→ What is expected
From the entries below, transcribe exactly the lines between the line holding "(R95, R96). -/" and the line holding "encode (.absorb 1)", inclusive; skip all other lines.

→ Records provided

___

-- ==== Sys2Proof/Tests/Slice0.lean ====
section
/-! SUPPORT. Tests: values the spec works out (95_test_vectors.md, cited by section), each about one operation or
one step, and for each obligation with hypotheses a state and operands that meet all of them. -/

namespace Sys2Proof.Tests
open Sys2Proof.Machine

/-! Helpers. -/

/-- R11: the block written as 32 hexadecimal digits, byte 0 first. -/
def block (n : Nat) : Block := Vector.ofFn fun j => BitVec.ofNat 8 (n / 2 ^ (8 * (15 - j.val)))

/-- A chunk made of two blocks. -/
def chunk (m0 m1 : Nat) : Chunk := Vector.ofFn fun j => ((block m0).toList ++ (block m1).toList).getD j.val 0

/-- The "distinct" state D of section 2.4: byte j of block i is 16i + j. -/
def distinctBlocks : Blocks := Vector.ofFn fun i => Vector.ofFn fun j => BitVec.ofNat 8 (16 * i.val + j.val)

/-- What a function of the next state gives; none where there is no next state. -/
def after {α : Type} (o : Host.Outcome State Fault Refusal) (f : State → α) : Option α :=
  match o with
  | .next t => some (f t)
  | .fault _ => none
  | .refused _ => none

/-- The reset state with a command pending and the given inputs to come. -/
def pendingState (i : Instr) (agenda : List Event) : State :=
  { State.reset with busy := true, pending := i, agenda := agenda }

/-- The reset state with the given inputs to come. -/
def idleState (agenda : List Event) : State := { State.reset with agenda := agenda }

/-- A state that a run reaches after INIT and whole chunks of `n / 256` times 32 bytes. -/
def absorbingState (n : BitVec 64) : State := { State.reset with phase := .absorbing, adbits := n, done := true }

/-- The same with ABSORB k accepted. -/
def absorbPending (n : BitVec 64) (k : BitVec 6) (agenda : List Event) : State :=
  { absorbingState n with busy := true, done := false, pending := .absorb k, agenda := agenda }

/-! Well-formedness: each check refuses an ill-formed term (R95, R96). -/

theorem test_wellFormed_refuses_absorb_zero : (Instr.absorb 0).wellFormed = false := by decide

theorem test_wellFormed_refuses_absorb_33 : (Instr.absorb 33).wellFormed = false := by decide

theorem test_wellFormed_refuses_absorb_63 : (Instr.absorb 63).wellFormed = false := by decide

theorem test_wellFormed_admits : ([.nop, .init, .absorb 1, .absorb 32, .finalize, .update, .round, .clear].all
    Instr.wellFormed) = true := by decide

/-! Decoding: one word for each command, from R91's layout (RSV1, LEN, RSV0, OP) and R93's opcodes. -/

theorem test_decode_nop : decode 0b000000000000000000_000000_0000_0000#32 = .cmd .nop := by decide

theorem test_decode_init : decode 0b000000000000000000_000000_0000_0001#32 = .cmd .init := by decide

theorem test_decode_absorb : decode 0b000000000000000000_010001_0000_0010#32 = .cmd (.absorb 17) := by decide

theorem test_decode_finalize : decode 0b000000000000000000_000000_0000_0011#32 = .cmd .finalize := by decide

theorem test_decode_update : decode 0b000000000000000000_000000_0000_0100#32 = .cmd .update := by decide

theorem test_decode_round : decode 0b000000000000000000_000000_0000_0101#32 = .cmd .round := by decide

theorem test_decode_clear : decode 0b000000000000000000_000000_0000_0110#32 = .cmd .clear := by decide

/-- Section 2.12: the words whose decoding the spec lists as illegal, with its reasons. -/
theorem test_decode_illegal_words :
    [0x00000002, 0x00002102, 0x00003f02, 0x00000007, 0x0000000f, 0x00000010, 0x00000101, 0x00004000,
      0x00004002, 0x80000001, 0xffffffff].map decode =
      [.illegal .len, .illegal .len, .illegal .len, .illegal .opcode, .illegal .opcode, .illegal .reservedBit,
        .illegal .len, .illegal .reservedBit, .illegal .reservedBit, .illegal .reservedBit,
        .illegal .reservedBit] := by decide

/-- R93: the ABSORB words are 0x00000102 to 0x00002002. -/
theorem test_encode_absorb_ends :
    encode (.absorb 1) = 0x00000102 ∧ encode (.absorb 32) = 0x00002002 := by decide

/-- R93: no word matches two rows of the table: some bit that both rows fix differs. -/
theorem test_opcode_rows_disjoint :
    opcodeTable.Pairwise fun a b => (a.pattern ^^^ b.pattern) &&& a.mask &&& b.mask ≠ 0 := by decide

/-- R93: legality by the table, at the ends of ABSORB's range. -/
theorem test_legalWord : [0x00000002, 0x00000102, 0x00002002, 0x00002102, 0x00000006, 0x00000007].map legalWord =
    [false, true, true, false, true, false] := by decide

/-- The table's numbering: one 32-bit word, bit 0 least significant. -/
theorem test_decodeTableWord : decodeTableWord 32 0x00001102 = some (.absorb 17) := by decide

/-- R98's example, and its mnemonics in other cases. -/
theorem test_assemble : assemble "ABSORB 17" = some 0x00001102 ∧ assemble "absorb 0x20" = some 0x00002002 ∧
    assemble "absorb 33" = none := by decide +kernel

/-! The arithmetic of the round (section 2.1). -/

theorem test_gmul : gmul 0x57 0x13 = 0xfe ∧ gmul 0x57 0x83 = 0xc1 ∧ gmul 0xff 0x03 = 0x1a := by decide +kernel

theorem test_xtime : xtime 0x57 = 0xae ∧ xtime 0x80 = 0x1b := by decide

theorem test_sbox : sbox 0x00 = 0x63 ∧ sbox 0x10 = 0xca ∧ sbox 0x53 = 0xed ∧ sbox 0xff = 0x16 := by decide

/-- FIPS-197 Appendix B, round 1, step by step (section 1). -/
theorem test_round_steps :
    subBytes (block 0x193de3bea0f4e22b9ac68d2ae9f84808) = block 0xd42711aee0bf98f1b8b45de51e415230 ∧
    shiftRows (block 0xd42711aee0bf98f1b8b45de51e415230) = block 0xd4bf5d30e0b452aeb84111f11e2798e5 ∧
    mixColumns (block 0xd4bf5d30e0b452aeb84111f11e2798e5) = block 0x046681e5e0cb199a48f8d37a2806264c := by
  decide +kernel

/-- Section 2.2: the round of the counting block under itself. -/
theorem test_aesRound_same_operands :
    aesRound (block 0x000102030405060708090a0b0c0d0e0f) (block 0x000102030405060708090a0b0c0d0e0f) =
      block 0x6a6b5e4628683556b8d0576a2b912f53 := by decide +kernel

/-- Section 2.6: blocks 0, 1, 2 and 5 of the initial layout after one update; C1 keys block 1, and is the input of
block 2. -/
theorem test_initLayout_after_one_update :
    (stateUpdate initLayout zeroBlock zeroBlock)[0] = block 0x4baac21b99f006463b36dd3cbf033a61 ∧
    (stateUpdate initLayout zeroBlock zeroBlock)[1] = block 0xb85e7b360ea14c924372522110d64bbe ∧
    (stateUpdate initLayout zeroBlock zeroBlock)[2] = block 0x006150a92e86c11c0869ecbac53b8f82 ∧
    (stateUpdate initLayout zeroBlock zeroBlock)[5] = block 0x6362626160666b6e7641543af38a1a01 := by
  decide +kernel

/-- Section 2.7: the length block of 33 bytes. -/
theorem test_lengthBlock : lengthBlock 264 0 = block 0x08010000000000000000000000000000 := by decide +kernel

/-- Section 2.8: the finalisation temporary after "a", from the S[2] listed there. -/
theorem test_finalBlock :
    finalBlock (Vector.replicate 8 (block 0x40805dbd473f59b7b19a6137038bc657)) 8 =
      block 0x48805dbd473f59b7b19a6137038bc657 := by decide +kernel

/-- Section 2.9: the tag of the empty input, from the final state listed there. -/
theorem test_tagOf :
    tagOf #v[block 0xc24f0dffb2e2f770d609b0014803279a, block 0xe7ac4ecd05185ca392ae80d637852ff7,
      block 0xd2163d1714147f7171f101a796e749c7, block 0x4b4f9590873f0e42793cbd1e1cbf683b,
      block 0xb81e6c80b48fb952db5c53c3aa298423, block 0x5ce58a0aa50565cd77540cd93e336d9b,
      block 0xdb8d6d32f1b8e199cd2286f600b03160, block 0xa850ce7185ecd01a95982313db4daf14] =
      block 0x83cc600dc4e3e7e62d4055826174f149 := by decide +kernel

/-! The completions, at most two tests each. -/

/-- Section 2.11: NOP from reset. -/
theorem test_nop : after (step (pendingState .nop [.engine])) statusWord = some 0x00000002 := by decide

/-- Section 2.11: NOP in ABSORBING with TAIL = 1 leaves them. -/
theorem test_nop_keeps_phase :
    after (exec .nop { absorbingState 8 with tail := true, busy := true }) statusWord = some 0x00000062 := by
  decide

/-- Section 2.6: INIT from reset. -/
theorem test_init : after (step (pendingState .init [.engine])) statusWord = some 0x00000012 := by decide

/-- Section 2.6: INIT with an error recorded keeps it. -/
theorem test_init_keeps_error :
    after (exec .init { State.reset with err := true, errcode := 1, raw := true }) statusWord =
      some 0x00000116 := by decide

/-- Section 2.8: ABSORB 1 after INIT. -/
theorem test_absorb_short :
    after (exec (.absorb 1) { State.reset with phase := .initialized })
      (fun t => (statusWord t, t.adbits)) = some (0x00000062, 8) := by decide

/-- Section 2.8: a second ABSORB 32. -/
theorem test_absorb_full :
    after (exec (.absorb 32) (absorbingState 256)) (fun t => (statusWord t, t.adbits)) =
      some (0x00000022, 512) := by decide

/-- Section 2.9: FINALIZE after INIT. -/
theorem test_finalize :
    after (exec .finalize { State.reset with phase := .initialized }) statusWord = some 0x00000832 := by
  decide

/-- Section 2.5: FINALIZE after an UPDATE keeps RAW. -/
theorem test_finalize_keeps_raw :
    after (exec .finalize { State.reset with phase := .initialized, raw := true }) statusWord =
      some 0x000008b2 := by decide

/-- Section 2.5 and program P6: UPDATE of the distinct state. -/
theorem test_update :
    after (exec .update { State.reset with
      S := distinctBlocks
      din := chunk 0x000102030405060708090a0b0c0d0e0f 0xf0f1f2f3f4f5f6f7f8f9fafbfcfdfeff })
      (fun t => (t.S[0], t.S[4], t.S[7])) =
      some (block 0x16d70e0b826453edcc6cc791c724a0e9, block 0xec6da640c7829ba56e066392c823ab8b,
        block 0xb695081c869eff399924d833bac226ad) := by decide +kernel

/-- Section 2.5: UPDATE from reset. -/
theorem test_update_status : after (step (pendingState .update [.engine])) statusWord = some 0x00000082 := by
  decide

/-- Section 2.3 and program P4: ROUND on the FIPS-197 operands. -/
theorem test_round :
    after (exec .round { State.reset with
      din := chunk 0x193de3bea0f4e22b9ac68d2ae9f84808 0xa0fafe1788542cb123a339392a6c7605 })
      (fun t => (t.rndout, statusWord t)) =
      some (block 0xa49c7ff2689f352b6b5bea43026a5049, 0x00000002) := by decide +kernel

/-- Section 2.11: CLEAR after a finished checksum with an error recorded and IE = 1. -/
theorem test_clear :
    after (exec .clear { State.reset with
      phase := .finalized, tagValid := true, tag := block 0x83cc600dc4e3e7e62d4055826174f149, adbits := 8,
      err := true, errcode := 1, ie := true })
      (fun t => (statusWord t, t.tag, t.adbits, irq t)) = some (0x00000002, zeroBlock, 0, true) := by decide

___

→ Solution below
/-! Well-formedness: each check refuses an ill-formed term (R95, R96). -/

theorem test_wellFormed_refuses_absorb_zero : (Instr.absorb 0).wellFormed = false := by decide

theorem test_wellFormed_refuses_absorb_33 : (Instr.absorb 33).wellFormed = false := by decide

theorem test_wellFormed_refuses_absorb_63 : (Instr.absorb 63).wellFormed = false := by decide

theorem test_wellFormed_admits : ([.nop, .init, .absorb 1, .absorb 32, .finalize, .update, .round, .clear].all
    Instr.wellFormed) = true := by decide

/-! Decoding: one word for each command, from R91's layout (RSV1, LEN, RSV0, OP) and R93's opcodes. -/

theorem test_decode_nop : decode 0b000000000000000000_000000_0000_0000#32 = .cmd .nop := by decide

theorem test_decode_init : decode 0b000000000000000000_000000_0000_0001#32 = .cmd .init := by decide

theorem test_decode_absorb : decode 0b000000000000000000_010001_0000_0010#32 = .cmd (.absorb 17) := by decide

theorem test_decode_finalize : decode 0b000000000000000000_000000_0000_0011#32 = .cmd .finalize := by decide

theorem test_decode_update : decode 0b000000000000000000_000000_0000_0100#32 = .cmd .update := by decide

theorem test_decode_round : decode 0b000000000000000000_000000_0000_0101#32 = .cmd .round := by decide

theorem test_decode_clear : decode 0b000000000000000000_000000_0000_0110#32 = .cmd .clear := by decide

/-- Section 2.12: the words whose decoding the spec lists as illegal, with its reasons. -/
theorem test_decode_illegal_words :
    [0x00000002, 0x00002102, 0x00003f02, 0x00000007, 0x0000000f, 0x00000010, 0x00000101, 0x00004000,
      0x00004002, 0x80000001, 0xffffffff].map decode =
      [.illegal .len, .illegal .len, .illegal .len, .illegal .opcode, .illegal .opcode, .illegal .reservedBit,
        .illegal .len, .illegal .reservedBit, .illegal .reservedBit, .illegal .reservedBit,
        .illegal .reservedBit] := by decide

/-- R93: the ABSORB words are 0x00000102 to 0x00002002. -/
theorem test_encode_absorb_ends :
    encode (.absorb 1) = 0x00000102 ∧ encode (.absorb 32) = 0x00002002 := by decide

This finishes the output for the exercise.